DIRECTIONS: Look through the entries below. Say how many lines include "Syntax", with nothing added.

_ _ _ _

-- ==== Sys2Proof/Syntax.lean ====
section
/-!
DEFINITION. Sys2Proof/Syntax.lean: one constructor per row of the opcode table. An instruction word
carries its raw fields (R68, R69); a machine event (an effect of an agent of the device that is no
instruction word) carries the names of the state it acts on.
-/
namespace Sys2Proof

/-- The fields of a short word (R68). -/
structure SW where
  d : BitVec 7
  a : BitVec 7
  b : BitVec 7
deriving DecidableEq, Repr

/-- The guard fields GE, GN and GP of an extension word (R69, R73). -/
structure Guard where
  ge : Bool
  gn : Bool
  gp : BitVec 7
deriving DecidableEq, Repr

/-- The fields of a long word with an X-form extension (R69). -/
structure XW where
  d : BitVec 7
  a : BitVec 7
  b : BitVec 7
  g : Guard
  mod : BitVec 4
  c : BitVec 7
  imm : BitVec 12
deriving DecidableEq, Repr

/-- The fields of a long word with a K-form extension (R69). -/
structure KW where
  d : BitVec 7
  a : BitVec 7
  b : BitVec 7
  g : Guard
  imm : BitVec 23
deriving DecidableEq, Repr

/-- An IEEE 1588 message: its Ethernet port and its domain, and whether it completes a delay exchange (R379). -/
structure PtpMsg where
  port : Nat
  dom : Nat
  whole : Bool
deriving DecidableEq, Repr

/-- The virtual channel and the data type of a sensor frame (R381). -/
structure SensorChan where
  vc : Nat
  dt : Nat
deriving DecidableEq, Repr
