-- ==== Sys2Proof/WellFormed.lean ====
section
/-!
DEFINITION. Sys2Proof/WellFormed.lean: which instructions are well formed: those whose bits raise no
cause of R75 (reserved fields, field classes and ranges, modifier codes). Machine events are well formed
by their types.
-/
namespace Sys2Proof

/-- No cause of R75 follows from the word's bits. -/
def Instr.wellFormed (i : Instr) : Bool :=
  match i.row with
  | none => true
  | some r => (r.staticCauses i.flds).isEmpty

end Sys2Proof
end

_ _ _ _

EXERCISE OUTPUT: 2